In summary, we are combining ethically sourced, premium speech at scale with models. The goal is for individuals to communicate naturally, be comprehended accurately, and utilize AI in the languages that reflect their everyday lives. This project exclusively gathered voice data for specific languages. What about the remaining languages? What about other tools such as machine translation or grammar checkers? We will persist in our efforts across various languages, guaranteeing that we develop data and models that accurately represent the ways in which Africans utilize their languages. Our focus is on developing smaller language models that are energy efficient and precise for the African context. The current challenge lies in integration: ensuring that these components function cohesively, so that African languages are not merely showcased in isolated demonstrations, but are actively utilized in real-world platforms.
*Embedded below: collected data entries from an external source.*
/-- R80 to R87: what an out, IN or MISSING result and carried skips do to a persistence record and what they send: the runs, the opening
and closing of DIMENSION and BLIND zones with their starts, ends, sides and worst; the record of a feature after a track slot, carried
skips first; and the events of a strand in their order. Out results in a row open a zone with the K_open-th, at the first one's
coordinate and with the greatest excess; IN results in a row close it with the K_close-th. -/
def Obligations.OutRunsOpenAndInRunsCloseZones : Prop :=
  (∀ (k : Nat) (side : Side) (x : Int) (w : Worst) (rs : List (Int × Worst)) (p : Persistence), 1 ≤ k → k ≤ 15 →
    p = ((x, w) :: rs).foldl (fun p r => (p.out_ k side r.1 r.2).1) Persistence.clear →
      (p.zone.isSome = true ↔ k ≤ rs.length + 1)
      ∧ ∀ z, p.zone = some z → z.start = x ∧ z.worst ∈ ((x, w) :: rs).map Prod.snd
          ∧ ∀ r ∈ (x, w) :: rs, r.2.excess ≤ z.worst.excess)
  ∧ (∀ (k : Nat) (xs : List Int) (p : Persistence) (z : EngineZone), 1 ≤ k → k ≤ 15 → p.zone = some z → p.inRun = none →
      ((xs.foldl (fun p x => (p.in_ k x).1) p).zone.isSome = true ↔ xs.length < k)
      ∧ (xs.length < k → (xs.foldl (fun p x => (p.in_ k x).1) p).zone = some z))
  ∧ (∀ (p : Persistence) (limit m : Nat) (q : Int) (run : ScanRun),
      (p.miss = none → run = { count := min 255 m, start := q }) →
      (∀ r, p.miss = some r → run = { count := min 255 (r.count + m), start := r.start }) →
        (0 < limit ∧ p.blind = false ∧ limit ≤ run.count →
          p.miss_ limit m q = ({ p with miss := some run, blind := true }, some run.start))
        ∧ (limit = 0 ∨ p.blind = true ∨ run.count < limit → p.miss_ limit m q = ({ p with miss := some run }, none)))
  ∧ (∀ (p : Persistence) (x : Int),
      (p.blind = false → p.endMiss x = ({ p with miss := none }, none))
      ∧ ∀ r, p.blind = true → p.miss = some r →
          p.endMiss x = ({ p with miss := none, blind := false }, some (if x ≤ r.start then r.start + 1 else x)))
  ∧ (∀ (p : Persistence) (k : Nat) (x : Int),
      (p.zone = none → p.in_ k x = ({ p with out := none }, none))
      ∧ ∀ (z : EngineZone) (run : ScanRun), p.zone = some z → (p.inRun = none → run = { count := 1, start := x }) →
          (∀ r, p.inRun = some r → run = { count := min 15 (r.count + 1), start := r.start }) →
            (run.count < k → p.in_ k x = ({ p with out := none, inRun := some run }, none))
            ∧ (k ≤ run.count → p.in_ k x = ({ p with out := none, inRun := none, zone := none },
                some (if run.start ≤ z.start then z.start + 1 else run.start))))
  ∧ (∀ (p : Persistence) (k : Nat) (side : Side) (sides : Sides) (x : Int) (w : Worst) (run : OutRun),
      (side = .low ∧ sides = .low ∨ side = .high ∧ sides = .high) →
      (p.out = none → run = { count := 1, start := x, sides := sides, worst := w }) →
      (∀ r, p.out = some r → run =
        { count := min 15 (r.count + 1), start := r.start, sides := if r.sides = sides then r.sides else .both,
          worst := if r.worst.excess < w.excess then w else r.worst }) →
        (p.zone = none → k ≤ run.count → p.out_ k side x w =
          ({ p with out := some run, inRun := none, zone := some { start := run.start, worst := run.worst } },
            .opened run.start run.sides run.worst))
        ∧ (p.zone = none → run.count < k → p.out_ k side x w = ({ p with out := some run, inRun := none }, .nothing))
        ∧ ∀ z, p.zone = some z →
            (z.worst.excess < w.excess → p.out_ k side x w =
              ({ p with out := some run, inRun := none, zone := some { z with worst := w } }, .updated (some w)))
            ∧ (w.excess ≤ z.worst.excess → p.out_ k side x w = ({ p with out := some run, inRun := none }, .updated none)))
  ∧ (∀ (c : Card) (k : Slot) (i : Fin 4) (ps : Vector Persistence 32) (f : Fin 32) (after : Persistence),
      after = (persistenceAfter c k i ps)[f] →
        (c.features[f] = none → after = ps[f])
        ∧ ∀ (x : Feature) (p : Persistence), c.features[f] = some x → (k.skips = none → p = ps[f]) →
            (∀ m, k.skips = some m → p = (ps[f].miss_ c.line.blindLimit m.count m.first).1) →
              (featureResult c k i f = some .missing → after = (p.miss_ c.line.blindLimit 1 k.x).1)
              ∧ (∀ h w, featureResult c k i f = some (.found .inside h w) →
                  after = ((p.endMiss k.x).1.in_ x.limits.kClose k.x).1)
              ∧ ∀ h w side excess, featureResult c k i f = some (.found (match side with | .low => .low | .high => .high) h w) →
                  (side = .low ∧ excess = x.limits.nominal + x.limits.lower - w
                    ∨ side = .high ∧ excess = w - (x.limits.nominal + x.limits.upper)) →
                  after = ((p.endMiss k.x).1.out_ x.limits.kOpen side k.x { excess := excess, w := w }).1)
  ∧ ∀ (c : Card) (k : Slot) (i : Fin 4) (ps : Vector Persistence 32) (opening own : Fin 32 → List TrackerEvent)
      (blindOpen blindClose dimensionClose : Fin 32 → Option Int → List TrackerEvent),
      (∀ f, blindOpen f none = [] ∧ blindClose f none = [] ∧ dimensionClose f none = []) →
      (∀ f a, blindOpen f (some a) = [.start { strand := i, feature := f, start := a, finding := .blind }]
        ∧ blindClose f (some a) = [.close { strand := i, feature := f, kind := .blind, finish := a }]
        ∧ dimensionClose f (some a) = [.close { strand := i, feature := f, kind := .dimension, finish := a }]) →
      (∀ f, c.features[f] = none → opening f = [] ∧ own f = []) →
      (∀ f x, c.features[f] = some x → (k.skips = none → opening f = [])
        ∧ (∀ m, k.skips = some m → opening f = blindOpen f (ps[f].miss_ c.line.blindLimit m.count m.first).2)
        ∧ ∀ p : Persistence, (k.skips = none → p = ps[f]) →
            (∀ m, k.skips = some m → p = (ps[f].miss_ c.line.blindLimit m.count m.first).1) →
              (featureResult c k i f = some .missing → own f = blindOpen f (p.miss_ c.line.blindLimit 1 k.x).2)
              ∧ (∀ h w, featureResult c k i f = some (.found .inside h w) →
                  own f = blindClose f (p.endMiss k.x).2
                    ++ dimensionClose f ((p.endMiss k.x).1.in_ x.limits.kClose k.x).2)
              ∧ ∀ h w side excess, featureResult c k i f = some (.found (match side with | .low => .low | .high => .high) h w) →
                  (side = .low ∧ excess = x.limits.nominal + x.limits.lower - w
                    ∨ side = .high ∧ excess = w - (x.limits.nominal + x.limits.upper)) →
                  own f = blindClose f (p.endMiss k.x).2
                    ++ (match ((p.endMiss k.x).1.out_ x.limits.kOpen side k.x { excess := excess, w := w }).2 with
                      | .opened start sides worst =>
                          [.start { strand := i, feature := f, start := start, finding := .dimension sides worst }]
                      | .updated worst => [.update { strand := i, feature := f, side := side, worst := worst }]
                      | .nothing => [])) →
        eventsOf c k i ps = featuresInOrder.flatMap opening
          ++ TrackerEvent.scan
              { strand := i, x := k.x, temperature := k.capture[i].temperature, fallback := k.capture[i].fallback,
                trended := featuresInOrder.filterMap fun f => match c.features[f], featureResult c k i f with
                  | some x, some .missing => if x.trended then some { feature := f, w := none } else none
                  | some x, some (.found _ _ w) => if x.trended then some { feature := f, w := some w } else none
                  | _, _ => none }
          :: featuresInOrder.flatMap own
One of the lessons from this project, and others like it, is that collecting data is only step one. What is essential is ensuring that the data is benchmarked, reusable, and connected to communities of practice. Our focus now is to ensure that the ASR benchmarks we develop can integrate with other ongoing initiatives across Africa. It is essential to guarantee sustainability: that students, researchers, and innovators maintain access to computing resources and processing power, as well as training materials and licensing frameworks (such as NOODL or Esethu). The long-term vision is to empower choice: allowing a farmer, a teacher, or a local business to utilize AI in isiZulu, Hausa, or Kikuyu, rather than being limited to English or French. If we succeed, built-in AI in African languages will not merely be playing catch-up. It will be establishing new benchmarks for inclusive, responsible AI on a global scale.